The dataset contains GlassDoor reviews for four organizations. Reviews are separated into pros, cons, and advice.
Problems with text:
organization name mixed in words, eg. ChORGAllenging
Non-english reviews
gdMixed <- glassDoor %>%
filter((str_detect(pros, "[^\\s]+ORG[A-D][^\\s]+"))|
(str_detect(cons, "[^\\s]+ORG[A-D][^\\s]+"))|
(str_detect(advice, "[^\\s]+ORG[A-D][^\\s]+")))
## Error in print.paged_df(x, ...): unused argument (options = options)
gdNonEng <- glassDoor %>%
mutate(language = cld2::detect_language(pros)) %>%
filter(language != "en") %>%
dplyr::select(pros, cons, advice, language)
## Error in print.paged_df(x, ...): unused argument (options = options)

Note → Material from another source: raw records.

/-- The ordering domain of an item of an origin that its chapter puts in no other (R40, R706, R326). -/
def Chip.originDomain (d : Chip) (o : Origin) : Domain :=
  match o with
  | .ring r => .ring r
  | .step p _ => .plan p
  | .core n h => let p := d.corePlan n h; if p = 0 then .core n else .plan p
  | .nvme _ _ _ => .core 2
  | .service s _ => .ring s
  | .slot k => .slot k
  | .internal => .core 0

def Chip.originPlan (d : Chip) (o : Origin) : Nat :=
  match o with
  | .step p _ => p
  | .core n h => d.corePlan n h
  | _ => 0

/-! ## Ledger entries -/

/-- Whether items of a domain commit in sequence order (R40). -/
def Domain.ordered : Domain → Bool
  | .nvme _ => false
  | _ => true

def ItemState.ended : ItemState → Bool
  | .committed => true
  | .withdrawn => true
  | _ => false

def Chip.item (d : Chip) (seq : Nat) : Option Item := d.led.items.find? (fun i => i.seq = seq)

/-- An item changed. -/
def Chip.updItem (d : Chip) (seq : Nat) (f : Item → Item) : Chip :=
  { d with led := { d.led with items := d.led.items.map (fun i => if i.seq = seq then f i else i) } }

def ledgerSlots : Nat := 0x20_0000

/-- GLB_LEDGER_STATE.FREE brought up to date; a NOTE is raised when it falls below its threshold (R26, R54). -/
def Chip.syncFree (d : Chip) : Chip :=
  let old := d.rg Reg.GLB_LEDGER_STATE.FREE
  let n := ledgerSlots - d.led.items.length
  let low := d.rg Reg.GLB_LEDGER_NOTE_FREE.THRESHOLD
  let d := d.sr Reg.GLB_LEDGER_STATE.FREE n
  if n < low ∧ low ≤ old then d.note clsLedger else d

/-- Whether one ledger copy carries alone (R29). -/
def Chip.single (d : Chip) : Bool := d.rg Reg.GLB_LEDGER_STATE.COPIES ≠ 3

/-- Whether the core die's clocks run on the PLLs, in A0, and neither clock is lost (R645, R651); `b` is 0 for the core PLL, 1 for the
Armature PLL. -/
def Chip.clocked (d : Chip) (b : Nat) : Bool := d.rg Reg.PCR_STATE.POWER = 0 && !bitOf d.pwr.pllLost b

/-- Whether the device takes items: READY, clocks on the PLLs, a FREE slot, no lost ledger, no safe state, no reset under way and the
cold-start initialisation done (R27, R48, R272, R630, R638, R645). -/
def Chip.takesItems (d : Chip) : Bool :=
  d.flag Reg.PCR_STATE.READY && d.flag Reg.PCR_STATE.CLK_SRC && d.clocked 0 && d.pwr.trigger = 0 && !d.flag Reg.MEM_PLINTH_STATE.INIT_BUSY && d.led.items.length < ledgerSlots && !d.led.lost && !d.flag Reg.FLT_SAFE.SAFE && !d.hub.inReset

/-- The lowest free ledger slot (log entry 6). -/
def lowestSlot (is : List Item) : Nat :=
  ((List.range (is.length + 1)).find? (fun n => is.all (fun i => i.slot ≠ n))).getD is.length

/-- An item accepted with the next sequence number (R24, R30). -/
def Chip.accept (d : Chip) (a : Arising) (st : ItemState := .accepted) : Chip :=
  let i : Item :=
    { seq := d.led.nextSeq, slot := lowestSlot d.led.items, state := st, domain := a.domain, tag := a.tag,
      owner := a.owner, replied := false, redo := false, replayed := false, plan := a.plan,
      acceptTick := d.tick % 2 ^ 32, endTick := 0, origin := a.origin, fn := a.fn, kind := a.kind, body := a.body,
      crec := .none, fin := none, redoRec := none, carried := false, single := d.single, reply := {} }
  { d with led := { d.led with nextSeq := d.led.nextSeq + 1, items := d.led.items ++ [i], stallRun := 0 } }.syncFree

/-! ## Items that wait where they arose (R27, R31) -/

/-- Whether an Armature core serves commands: RUNNING or RESUMING (R354, R367), and no fence has begun (R19). -/
def Chip.coreServes (d : Chip) (n : Nat) : Bool :=
  let st := d.rg (Reg.AMT_CORE_STATE.STATE n)
  (st = 0 || st = 5) && !(d.agentRec (acAgent n)).fencing

/-- The plan core that serves the commands of a group (R354). -/
def Chip.groupCore (d : Chip) (g : Nat) : Option Nat :=
  let p := planCores d
  p[g % p.length]?

/-- Whether a group command's core does not serve at present. -/
def Chip.groupWaits (d : Chip) (g : Nat) : Bool :=
  match d.groupCore g with
  | none => false
  | some n => !d.coreServes n

/-- Whether the unit that runs the item of a plan step takes it now: its block runs, the core that serves it serves, and no CKP_STEP of
its job waits for a fence already. -/
def Chip.stepReady (d : Chip) (a : Arising) : Bool :=
  let up (b : Block) : Bool := d.agentSt (.block b) = .running && !(d.agentRec (.block b)).fencing
  match a.kind with
  | .work => up .wkc
  | .coll => up .col && !d.groupWaits a.body.cGroup
  | .general op => up .ckp && !(op = 0x0C03 && ((tget d.ckp.jobs (wf a.body.w1 0 8)).bind (·.stepSeq)).isSome)
  | _ => true

/-- The first of a list that may be accepted, no earlier one of its domain waiting. -/
def firstReady (ok : Arising → Bool) (seen : List Domain) : List Arising → Option Arising
  | [] => none
  | a :: t => if ok a && !seen.contains a.domain then some a else firstReady ok (a.domain :: seen) t

/-- The waiting item that takes the next slot: in the order in which they arose, but for plan steps whose unit does not take them. -/
def Chip.nextArising (d : Chip) : Option Arising := firstReady (fun a => a.frieze.isNone || d.stepReady a) [] d.led.arising

/-- Whether an item of a domain is accepted now: nothing that waits goes first. -/
def Chip.admits (d : Chip) (dom : Domain) : Bool :=
  d.takesItems && d.nextArising.isNone && d.led.arising.all (fun a => a.domain ≠ dom)

/-- An item of the device that waits where it arose until a slot is FREE (R27). -/
def Chip.arise (d : Chip) (a : Arising) : Chip :=
  if d.admits a.domain then d.accept a
  else { d with led := { d.led with arising := d.led.arising ++ [a] } }

/-! ## Replies (R49, R484) -/

/-- The reply of an item at its end state. -/
def Chip.replyOf (d : Chip) (i : Item) (ring code lo hi : Nat) : Reply :=
  { ring := ring, code := code, tag := i.tag, seq := i.seq, replayed := i.replayed, single := i.single || d.single,
    carried := i.carried, more := false, lo := lo, hi := hi }

/-- The two common words of a reply as written now, with the attention state of the moment (R50), and SINGLE_COPY while a copy is
single, whenever the reply fell due (R29). -/
def Chip.replyWords (d : Chip) (r : Reply) (mirrored : Bool) : List Nat :=
  [r.code + d.attnLevel * 2 ^ 16 + d.attnClass * 2 ^ 20 + b2n r.replayed * 2 ^ 24 + b2n (r.single || d.single) * 2 ^ 25 +
     b2n r.carried * 2 ^ 26 + b2n mirrored * 2 ^ 27 + b2n r.more * 2 ^ 28 + r.seq % 2 ^ 32 * 2 ^ 32,
   r.tag % 2 ^ 32 + r.seq / 2 ^ 32 % 2 ^ 32 * 2 ^ 32, r.lo % 2 ^ 64, r.hi % 2 ^ 64]

def Chip.owe (d : Chip) (r : Reply) : Chip := { d with owed := d.owed ++ [r] }

/-- A core's reply ring takes a reply, oldest overwritten when full (R359); for an item of WQ or WQK its handle has it too and REPLY is raised (R343). -/
def Chip.coreReply (d : Chip) (n : Nat) (h : Option Nat) (r : Reply) : Chip :=
  let ws := d.replyWords r false
  let c := d.core n
  let d := d.wr (0x1_04E8_0000 + n * 0x8000 + c.rplIdx % 1024 * 32) (ws.flatMap (leBytes 8))
  let c := { c with
    rplIdx := c.rplIdx + 1
    handles := match h with
      | some h => tupd c.handles h (fun x => { x with seq := some r.seq, reply := some (ws.map (BitVec.ofNat 64)) })
      | none => c.handles }
  if h.isSome then (d.setCore n c).pend n 1 else d.setCore n c

/-- A refusal before acceptance: a reply with sequence 0 to where the command came from (R30). -/
def Chip.refuse (d : Chip) (src : Submit) (code : Nat) (lo hi : Nat := 0) : Chip :=
  let r (ring : Nat) : Reply := ⟨ring, code, src.tag.toNat, 0, false, d.single, false, false, lo, hi⟩
  match src.origin with
  | .ring k =>
    (((d.owe (r k)).mr (Reg.HIF_RING_IDX.CMD_HEAD k) (· + 1)).count (Reg.HIF_COUNT.COUNT (pfOf (d.ringFn k)) 1))
  | .step _ k => d.owe (r k)
  | .core n h =>
    let c := d.core n
    (d.setCore n { c with handles := tupd c.handles h (fun x =>
      { x with seq := some 0, reply := some ((d.replyWords (r 0) false).map (BitVec.ofNat 64)) }) }).pend n 1
  | .nvme fn q cid => { d with nvs := { d.nvs with due := d.nvs.due ++ [(⟨fn, q, cid, code, 0⟩ : NvmeDue)] } }
  | _ => d

/-- A command taken from its ring: CMD_HEAD advances (R483). -/
def Chip.taken (d : Chip) (o : Origin) : Chip :=
  match o with
  | .ring k => (d.mr (Reg.HIF_RING_IDX.CMD_HEAD k) (· + 1)).count (Reg.HIF_COUNT.COUNT (pfOf (d.ringFn k)) 0)
  | .core n h =>
    let c := d.core n
    d.setCore n { c with handles := tupd c.handles h (fun x => { x with seq := some (d.led.nextSeq - 1) }) }
  | _ => d

/-- A command accepted as an item of its origin's domain. -/
def Chip.acceptCmd (d : Chip) (src : Submit) (kind : ItemKind) (body : Desc) (dom : Domain) (owner : Nat := 0xFF)
    (st : ItemState := .accepted) : Chip :=
  (d.accept ⟨dom, src.tag.toNat, d.originPlan src.origin, src.origin, d.originFn src.origin, owner, kind, body, none⟩ st).taken
    src.origin

/-- An intermediate reply of an accepted item (R39). -/
def Chip.oweMore (d : Chip) (seq code : Nat) (lo hi : Nat := 0) : Chip :=
  match d.item seq with
  | some i =>
    match i.origin with
    | .ring r => d.owe { d.replyOf i r code lo hi with more := true }
    | .step _ r => d.owe { d.replyOf i r code lo hi with more := true }
    | _ => d
  | none => d

/-- The accelerator window of a port (R175). -/
def memberWindow (p : Nat) : Nat := 0x8000_0000_0000 + p * 0x2000_0000_0000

They are only about 10% of the rows. Deleting them won't affect the result too much. The 36 rows of mixed word errors exhibits no pattern of the replaced letters. We may fuzzy join these words with a english dictionary and replace them. For the non-english reviews, not sure how well the translators perform in R, might just ignore them as well.
gd2 <- glassDoor %>%
filter(!(str_detect(pros, "[^\\s]+ORG[A-D][^\\s]+"))) %>%
filter(!(str_detect(cons, "[^\\s]+ORG[A-D][^\\s]+"))) %>%
filter(!(str_detect(advice, "[^\\s]+ORG[A-D][^\\s]+")) | %>%
mutate(language = cld2::detect_language(pros)) %>%
filter(language == "en") %>%
mutate(organization = as.factor(organization),
pros = gsub("([a-z])([A-Z])", "\\1 \\2", pros),
cons = gsub("([a-z])([A-Z])", "\\1 \\2", cons),
advice = gsub("([a-z])([A-Z])", "\\1 \\2", advice),
rating = fct_relevel(rating, "5.0", "4.0", "3.0", "2.0"))

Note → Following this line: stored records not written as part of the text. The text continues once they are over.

-- ==== Sys2Proof/Machine/Attention.lean ====
section
/-! DEFINITION. Partial attention (R138, R139) over KV blocks in their slab layout (R210 to R212). -/
namespace Sys2Proof.Machine
open Sys2Proof

/-- Row t of the keys of the slab at an address, or of its values. -/
def Chip.kvRow (d : Chip) (fmt dim slab t : Nat) (values : Bool) : List (Nat × Nat × Bool) :=
  let base := slab + if values then slabElems fmt dim + slabScales fmt dim else 0
  d.rawElems (base + t * (dim * fmtBits fmt / 8)) fmt dim (base + slabElems fmt dim + t * (dim / 32))

/-! ## One head (R138) -/

/-- The format the weights p are rounded to. -/
def pFmt (kv : Nat) : FloatFmt := (floatFmt (if kv = 1 ∨ kv = 2 then 1 else 3)).getD fmtF32

/-- What one query head gives: O, m and L, and whether a poisoned line went in: into each element of O, and into m and L, which no value
of V enters. -/
structure HeadOut where
  o : List (Val × Bool)
  m : Val
  l : Val
  poison : Bool
  deriving DecidableEq, Repr

def HeadOut.anyPoison (h : HeadOut) : Bool := h.poison || h.o.any (·.2)

/-- Tokens of the blocks as (slab address of the head, row). -/
def tokensOf (blocks : List (Nat × Nat)) (ofs : Nat) : List (Nat × Nat) :=
  blocks.flatMap (fun b => (List.range b.2).map (fun t => (b.1 + ofs, t)))

def attnHead (d : Chip) (use : Nat) (sigma : Val) (fmtQ fmtK dim : Nat) (q : List (Nat × Nat × Bool))
    (toks : List (Nat × Nat)) : HeadOut :=
  let ks := toks.map (fun t => d.kvRow fmtK dim t.1 t.2 false)
  let vs := toks.map (fun t => d.kvRow fmtK dim t.1 t.2 true)
  let s := ks.zipIdx.map (fun k => roundVal fmtF32 (mulExact sigma (dotRow use k.2 fmtK fmtQ k.1 q)))
  let m := foldVals valMax s
  let p := s.map (fun x => roundVal (pFmt fmtK) (exp2F32 (addF fmtF32 x m.neg)))
  let l := sumBounded use toks.length p
  let bad := (q ++ ks.flatten).any (·.2.2)
  let o := (List.range dim).map (fun j =>
    let col := vs.map (fun v => v.getD j (0, 127, false))
    (divF fmtF32 (sumBounded use (toks.length + 1 + j)
      ((p.zip col).map (fun w => roundVal fmtF32 (mulExact w.1 (elemVal fmtK w.2))))) l, bad || col.any (·.2.2)))
  ⟨o, m, addF fmtF32 m (log2F32 toks.length l), bad⟩

/-- All heads over blocks given by the address of their first covered slab and their tokens. -/
def attnCore (d : Chip) (sigma : Val) (fmtQ fmtK hq hkv dim : Nat) (qs : List (List (Nat × Nat × Bool)))
    (blocks : List (Nat × Nat)) : List HeadOut :=
  qs.zipIdx.map (fun q => attnHead d (d.free + 65536 * q.2) sigma fmtQ fmtK dim q.1
    (tokensOf blocks (q.2 * hkv / hq * slabBytes fmtK dim)))

/-- O, padded to 64 bytes, then m and L in FP32 (R139). -/
def attnOut (fmtO : Nat) (nanp : Bool) (rnd : Nat → Rnd) (hs : List HeadOut) : List PByte × Nat :=
  let r := convertTensor fmtO false nanp rnd (hs.flatMap (·.o))
  let m := f32Bytes (hs.map (fun h => (h.m, h.poison)))
  let l := f32Bytes (hs.map (fun h => (h.l, h.poison)))
  (r.1 ++ List.replicate (pad64 r.1.length - r.1.length) (0, false) ++ m.1 ++ l.1, r.2.2 ||| m.2 ||| l.2)

/-- ATTN_PARTIAL over the block list at B (R133, R138): every entry's length is HKV slabs. -/
def opAttnPartial (d : Chip) (x : Desc) (fn key seq : Nat) : WorkOut :=
  let need := x.hkv * slabBytes x.fmtB x.dimX
  let es := (List.range x.len).map (fun i => d.listEntry x.addrB i fn false)
  if es.any (fun e => match e with | some (_, n) => n ≠ need | none => true) then { fail := Code.WC_LIST_BAD }
  else
    let blocks := (es.filterMap id).zipIdx.map (fun e => (e.1.1, if e.2 + 1 = x.len then x.validLast else 64))
    let qs := pieces x.hq x.dimX (d.rawElems x.addrA x.fmtA (x.hq * x.dimX) 0)
    let hs := attnCore d x.sigma x.fmtA x.fmtB x.hq x.hkv x.dimX qs blocks
    let r := attnOut x.fmtD x.nanp (roundingOf x.rnd key seq) hs
    { writes := [(x.addrD, r.1)], flags := r.2, outLen := r.1.length, poison := hs.any HeadOut.anyPoison }

end Sys2Proof.Machine
end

## 'data.frame': 1682 obs. of 11 variables:
## $ pros : chr "Good learning opportunities - a mixture of strategy and banking technology projects Smart people to work with a"| __truncated__ "- Excellent projects- Several growth opportunities" "Like the co-worker I work with." "Exposure to many different sectors" ...
## $ cons : chr "Lack of structure sometimes and unplanned" "- Work life balance is considerably poor as compared to industry standards" "Takes more time than expected" "Often requires you to stay late" ...
## $ advice : chr NA NA "Listen to the workers doing the hands on work." NA ...
## $ rating : Factor w/ 5 levels "5.0","4.0","3.0",..: 2 3 3 2 1 3 4 4 1 2 ...
## $ workLifeRating : Factor w/ 9 levels "1.0","3.0","2.0",..: NA 1 2 NA 3 3 NA 1 4 2 ...
## $ cultureValueRating : Factor w/ 9 levels "2.0","3.0","1.0",..: NA 1 2 NA 2 3 NA 1 4 2 ...
## $ careerOpportunityRating: Factor w/ 8 levels "4.0","2.0","3.0",..: NA 1 2 NA 1 2 NA 2 1 1 ...
## $ compBenefitsRating : Factor w/ 9 levels "2.0","1.0","5.0",..: NA 1 1 NA 1 1 NA 2 3 4 ...
## $ managementRating : Factor w/ 5 levels "2.0","3.0","4.0",..: NA 1 2 NA 3 4 NA 4 5 3 ...
## $ organization : Factor w/ 4 levels "ORGA","ORGB",..: 2 4 3 2 3 4 1 4 2 1 ...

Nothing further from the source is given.